Киссинджер: На партийном съезде такому человеку как я, хорошо знакомому с политикой «восточного истеблишмента» (либеральное крыло республиканской партии. – РГП.), все виделось именно так. Впоследствии я лучше узнал Голдуотера и проникся уважением к нему как глубоко порядочному человеку, имеющему нравственные убеждения.
Хейлбран: Все верно, но меня больше заинтересовало ваше истолкование идеологической силы, возникшей в 1964 году.

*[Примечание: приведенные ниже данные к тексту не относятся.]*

-- ==== Sys2Proof/Tests/Slice0.lean ====
section
/-! SUPPORT. Tests of one command or one move each, their expected results from 95_test_vectors.md (the row is named), and
for each statement with hypotheses a state and operands that meet them together. -/

namespace Sys2Proof.Tests

open Sys2Proof Sys2Proof.Machine

/-- The reset state with the integer registers given. -/
def withRegs (g : Regs) : State := { State.reset with regs := g }

/-- The reset state with a key, an `IN` and a `LEDGER`. -/
def withData (p q : Nat) (inp : List Byte) (ledger : List Nat) : State :=
  { State.reset with
    regs := { Regs.reset with p := p, q := q }
    streams := { Streams.reset with inp := inp, ledger := ledger } }

/-- The state with oracle answers fixed. -/
def withOracles (bytes : List Byte) (bases : List Nat) (s : State) : State :=
  { s with env := { s.env with oracle := { s.env.oracle with bytes := bytes, bases := bases } } }

/-- The state with a finite `XBITS`. -/
def withXbits (bits : Nat) (s : State) : State :=
  { s with env := { s.env with params := { s.env.params with xbits := some bits } } }

/-- The state with the host's coming moves. -/
def withMoves (moves : List HostMove) (s : State) : State := { s with env := { s.env with script := moves } }

/-- The state with a command running. -/
def withJob (i : Instr) (stall tries : Nat) (s : State) : State :=
  { s with running := some { cmd := i, stall := stall, tries := tries } }

/-- A state in which DEC has faulted at block 1 (program 6). -/
def faulted : State :=
  { withData 10007 10039 [0x02, 0x99] [4, 4] with
    flags := { done := false, fault := true, result := false }, fcode := 3, finfo := 1 }

/-- A random sample of 64 bytes whose last byte is given. -/
def sample (b : Byte) : List Byte := List.replicate 63 0 ++ [b]

/-- The outcome is a next state that passes the check. -/
def ends (o : Host.Outcome State Fault Refusal) (check : State → Bool) : Bool :=
  match o with
  | .next t    => check t
  | .fault _   => false
  | .refused _ => false

/-- The status word reads `STATUS = word`, with the code and information given. -/
def shows (t : State) (word code info : Nat) : Bool :=
  decide ((statusWord t).toNat = word) && decide (t.fcode.toNat = code) && decide (t.finfo = info)

/-! ### Well-formedness: each check refuses an ill-formed term -/

theorem test_wf_reserved_word : commandWordWf 0x0D = false ∧ commandWordWf 0xFE = false ∧ commandWordWf 0x0C = true := by
  decide

theorem test_wf_write_read_only : (HostMove.wr 0x02 [5]).wf = false ∧ (HostMove.wr 0x03 [5]).wf = true := by decide

theorem test_wf_write_control : (HostMove.wr 0x11 [5]).wf = false ∧ (HostMove.wr 0x20 [5]).wf = false := by decide

theorem test_wf_reserved_number : (HostMove.rd 0x17).wf = false ∧ (HostMove.rd 0x23).wf = false ∧
    (HostMove.wr 0xFF [5]).wf = false ∧ (HostMove.rd 0x16).wf = true := by decide

theorem test_wf_literals : Config.literals.wf = true ∧ { Config.literals with suffix := [0, 0, 0] }.wf = false ∧
    { Config.literals with keyBits := 510 }.wf = false := by decide

/-- A command has no field, so every one is well formed (R81). -/
theorem test_wf_commands : opcodeTable.all (·.instr.wf) = true := by decide

/-! ### Decoding: the words of R83, written out -/

theorem test_decode_system : decode 0b00000000 = .command .nop ∧ decode 0b11111111 = .command .srst := by decide

theorem test_decode_primality : decode 0b00000001 = .command .prime ∧ decode 0b00000100 = .command .genmod ∧
    decode 0b00000101 = .command .keygenp ∧ decode 0b00000110 = .command .keygenq := by decide

theorem test_decode_modexp : decode 0b00000010 = .command .modexp := by decide

theorem test_decode_egcd : decode 0b00000011 = .command .egcd := by decide

theorem test_decode_codec_crt : decode 0b00000111 = .command .tag ∧ decode 0b00001000 = .command .untag ∧
    decode 0b00001001 = .command .crt ∧ decode 0b00001010 = .command .select := by decide

theorem test_decode_cipher : decode 0b00001011 = .command .enc ∧ decode 0b00001100 = .command .dec := by decide

theorem test_decode_reserved : decode 0b00001101 = .reserved 0x0D ∧ decode 0b11111110 = .reserved 0xFE := by decide

theorem test_decode_bytes : decodeBytes [0x0B, 0x0C] = .ok (.enc, [0x0C]) := by rfl

theorem test_fetch_word_runs : ends (step (State.reset.withFetchWord 8 0x00)) (shows · 2 0 0) = true ∧
    ends (step (faulted.withFetchWord 8 0x00)) (shows · 2 0 0) = true := by decide

/-! ### The primitives (section 2.1) -/

theorem test_be_to_nat : beToNat [0x27, 0x0F] = 9999 ∧ beToNat [0, 0, 1] = 1 ∧ beToNat [] = 0 := by decide

theorem test_nat_to_be : natToBe 43633656 = [0x02, 0x99, 0xCB, 0xF8] ∧ natToBe 0 = [0] ∧ natToBe 255 = [0xFF] ∧
    natToBe 256 = [1, 0] := by decide

theorem test_ends_suffix : endsSuffix 0 = false ∧ endsSuffix 1000 = false ∧ endsSuffix 10000 = true ∧
    endsSuffix 100230000 = true := by decide

/-! ### The commands (sections 2.2 to 2.9) -/

theorem test_nop_keeps_result : ends (exec .nop { State.reset with flags := { done := false, fault := false, result := true } })
    (shows · 10 0 0) = true := by decide

theorem test_srst_clears_fault : ends (exec .srst faulted) (fun t => decide (t = State.reset)) = true := by decide

theorem test_modexp : ends (exec .modexp (withRegs { Regs.reset with a := 4, b := 13, m := 497 }))
    (fun t => shows t 2 0 0 && decide (t.regs.r = 445)) = true := by decide

theorem test_modexp_modulus_one : ends (exec .modexp (withRegs { Regs.reset with m := 1 }))
    (fun t => shows t 2 0 0 && decide (t.regs.r = 0)) = true := by decide

theorem test_prime_liar : ends (exec .prime (withOracles [] [8, 5] (withRegs { Regs.reset with a := 9 })))
    (fun t => shows t 10 0 0 && decide (t.env.oracle.bases = [5])) = true := by decide

theorem test_prime_witness : ends (exec .prime (withOracles [] [50, 101, 2] (withRegs { Regs.reset with a := 561 })))
    (fun t => shows t 2 0 0 && decide (t.env.oracle.bases = [])) = true := by decide

theorem test_egcd : ends (exec .egcd (withRegs { Regs.reset with a := 240, b := 47 }))
    (fun t => shows t 2 0 0 && decide (t.regs.x = 19 ∧ t.regs.y = -97)) = true := by decide

theorem test_egcd_one_zero : ends (exec .egcd (withRegs { Regs.reset with a := 1, b := 0 })) (shows · 4 2 0) = true := by
  decide

theorem test_genmod : ends (exec .genmod (withRegs { Regs.reset with p := 10007, q := 10039 }))
    (fun t => shows t 2 0 0 && decide (t.regs.n = 100460273)) = true := by decide

/-- Row K1. -/
theorem test_keygenp : ends (exec .keygenp (withOracles (sample 7) [3] State.reset))
    (fun t => shows t 2 0 0 && decide (t.regs.p = 7)) = true := by decide +kernel

/-- Row K5. -/
theorem test_keygenp_two : ends (exec .keygenp (withOracles (sample 2) [] State.reset)) (shows · 4 1 0) = true := by
  decide +kernel

/-- Row K3. -/
theorem test_keygenq : ends (exec .keygenq (withOracles (sample 11) [2, 10] State.reset))
    (fun t => shows t 2 0 0 && decide (t.regs.q = 11)) = true := by decide +kernel

/-- Row K2, the third sample: 13 is prime and not congruent to 3 modulo 4. -/
theorem test_keygenq_again : ends (exec .keygenq (withOracles (sample 13) [2, 12] State.reset))
    (fun t => shows t 1 0 0 && decide (t.regs.q = 0 ∧ t.tries = 1)) = true := by decide +kernel

theorem test_tag : ends (exec .tag (withRegs { Regs.reset with a := 9999 }))
    (fun t => shows t 2 0 0 && decide (t.regs.r = 99990000)) = true := by decide

theorem test_tag_capacity : ends (exec .tag (withXbits 16 (withRegs { Regs.reset with a := 7 }))) (shows · 4 7 0) = true := by
  decide

theorem test_untag : ends (exec .untag (withRegs { Regs.reset with a := 12345 }))
    (fun t => shows t 2 0 0 && decide (t.regs.r = 1)) = true := by decide

/-- Row C1. -/
theorem test_crt : ends (exec .crt (withRegs { Regs.reset with a := 4, p := 7, q := 11 }))
    (fun t => shows t 2 0 0 && decide (t.regs = { Regs.reset with
      a := 4, p := 7, q := 11, n := 77, mp := 2, mq := 9, x := -3, y := 2, m1 := 9, m2 := 68, m3 := 75, m4 := 2 })) = true := by
  decide

/-- Row C5: `M2` and `M4` are not reduced. -/
theorem test_crt_zero : ends (exec .crt (withRegs { Regs.reset with p := 7, q := 11 }))
    (fun t => decide (t.regs.m1 = 0 ∧ t.regs.m2 = 77 ∧ t.regs.m3 = 0 ∧ t.regs.m4 = 77)) = true := by decide

theorem test_select : ends (exec .select (withRegs { Regs.reset with m1 := 5, m2 := 6, m3 := 70000, m4 := 8 }))
    (fun t => shows t 2 0 0 && decide (t.regs.sel = 70000 ∧ t.regs.r = 7)) = true := by decide

theorem test_select_equal_matches : ends (exec .select (withRegs { Regs.reset with
    m1 := 390273, m2 := 100070000, m3 := 390273, m4 := 100070000 })) (shows · 4 3 0) = true := by decide

/-- Row E1. -/
theorem test_enc : ends (exec .enc (withData 10007 10039 [0x27, 0x0F] [7]))
    (fun t => shows t 2 0 0 && decide (t.regs.n = 100460273 ∧ t.blkcnt = 1 ∧ t.streams =
      { inp := [0x27, 0x0F], out := [0x02, 0x99, 0xCB, 0xF8], ledger := [4], ipos := 2, lpos := 0 })) = true := by
  decide

/-- Row E10. -/
theorem test_enc_zero_key : ends (exec .enc (withData 0 7 [0x41] [])) (shows · 4 5 0) = true := by decide

/-- Row D1. -/
theorem test_dec : ends (exec .dec (withData 10007 10039 [0x02, 0x99, 0xCB, 0xF8] [4]))
    (fun t => shows t 2 0 0 && decide (t.blkcnt = 1 ∧ t.streams =
      { inp := [0x02, 0x99, 0xCB, 0xF8], out := [0x27, 0x0F], ledger := [4], ipos := 4, lpos := 1 })) = true := by
  decide

/-- Row D10. -/
theorem test_dec_second_block : ends (exec .dec (withData 10007 10039 [0x02, 0x99, 0xCB, 0xF8, 0x04, 0xF3, 0xDC, 0xE2] [4, 4]))
    (shows · 4 3 1) = true := by decide

/-! ### The host's moves (section 2.9) -/

theorem test_write_leading_zeros : (hostMove (.wr 0x03 [0, 0, 1, 0]) State.reset).regs.a = 256 := by decide

theorem test_write_read_only : hostMove (.wr 0x02 [5]) State.reset = State.reset.reply .refused := by decide

theorem test_read_while_busy : (hostMove (.rd 0x11) (withJob .keygenp 0 0 State.reset)).env.reply = .value (.number 1) ∧
    (hostMove (.rd 0x00) (withJob .keygenp 0 0 State.reset)).env.reply = .refused := by decide

theorem test_illegal_command : shows (hostMove (.cmd 0x80 0)
    { State.reset with flags := { done := true, fault := false, result := true } }) 12 4 0 = true := by decide

theorem test_await_holds_the_script :
    ends (step (withMoves [.await, .rd 0x11] (withJob .nop 1 0 State.reset)))
      (fun t => t.busy && decide (t.env.script = [.await, .rd 0x11])) = true := by decide

/-! ### Witnesses of the statements' hypotheses -/

theorem wit_DecodeEncodeRoundTrip : ∃ (s : State) (w v : Byte), s.Ready ∧ decode w = .reserved v :=
  ⟨State.reset, 0xFE, 0xFE, ⟨rfl, rfl⟩, by decide⟩

theorem wit_StepRunsTheDecodedCommand : ∃ (s : State) (w : Byte) (i : Instr) (rest : List HostMove),
    s.Ready ∧ s.env.script = .cmd w 0 :: rest ∧ decode w = .command i :=
  ⟨withMoves [.cmd 0x07 0, .rd 0x06] State.reset, 0x07, .tag, [.rd 0x06], ⟨rfl, rfl⟩, rfl, by decide⟩

theorem wit_RunningCommandShowsNothing :
    (∃ (s : State) (w : Byte) (i : Instr) (k : Nat) (rest : List HostMove),
      s.Ready ∧ s.env.script = .cmd w (k + 1) :: rest ∧ decode w = .command i) ∧
    (∃ (s : State) (i : Instr) (k n : Nat),
      s.env.script = [] ∧ s.running = some { cmd := i, stall := k + 1, tries := n }) ∧
    (∃ (s : State) (i : Instr) (n : Nat), s.env.script = [] ∧ s.running = some { cmd := i, stall := 0, tries := n }) :=
  ⟨⟨withMoves [.cmd 0x07 1] State.reset, 0x07, .tag, 0, [], ⟨rfl, rfl⟩, rfl, by decide⟩,
   ⟨withJob .tag 1 0 State.reset, .tag, 0, 0, rfl, rfl⟩, ⟨withJob .tag 0 0 State.reset, .tag, 0, rfl, rfl⟩⟩

theorem faulted_inv : faulted.Inv where
  positions := by decide
  notDone h := by simp [State.busy, faulted, withData, State.reset, State.resetIn] at h
  notFault h := by simp [State.busy, faulted, withData, State.reset, State.resetIn] at h
  recorded := by decide
  codes := by decide
  noInfo h := by simp [faulted] at h
  regsFit h := by simp [faulted] at h
  entryFit h := by simp [faulted] at h
  naturals h := by simp [faulted] at h

theorem wit_StepKeepsTheInvariant : ∃ s t : State, s.Inv ∧ step s = .next t := ⟨faulted, _, faulted_inv, rfl⟩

Киссинджер: Это была новая идеологическая сила в Республиканской партии. До того момента доминирующей внешнеполитической линией была позиция «восточного истеблишмента», основанная на моделях из европейской истории. Новая внешнеполитическая линия была миссионерской по своей сути; ее сторонники подчеркивали миссию Америки насаждать демократию в мире – если потребуется, с помощью военной силы. И они проявляли нетерпимость к любой оппозиции. Это стало характерной особенностью крайне правых и левых, которые периодически менялись сторонами.
Хейлбран: И те и другие яростно критиковали администрацию Никсона.
Киссинджер: Да.
Хейлбран: Я помню, Вы писали в своих мемуарах, что больше всего Вас удивили нападки со стороны правых.
Киссинджер: Я был совершенно не готов к этому.
Хейлбран: Они обвиняли Вас в попытках умиротворения Советского Союза.
Киссинджер: Некоторые люди, такие как Норманн Подхорец, с которым мы сегодня хорошие друзья, попеременно критиковал меня то с левых, то с правых позиций.
Хейлбран: Я подзабыл, что он был на такое способен. Хотя в конечном итоге разрядка сыграла ключевую роль в низложении Советского Союза, не так ли?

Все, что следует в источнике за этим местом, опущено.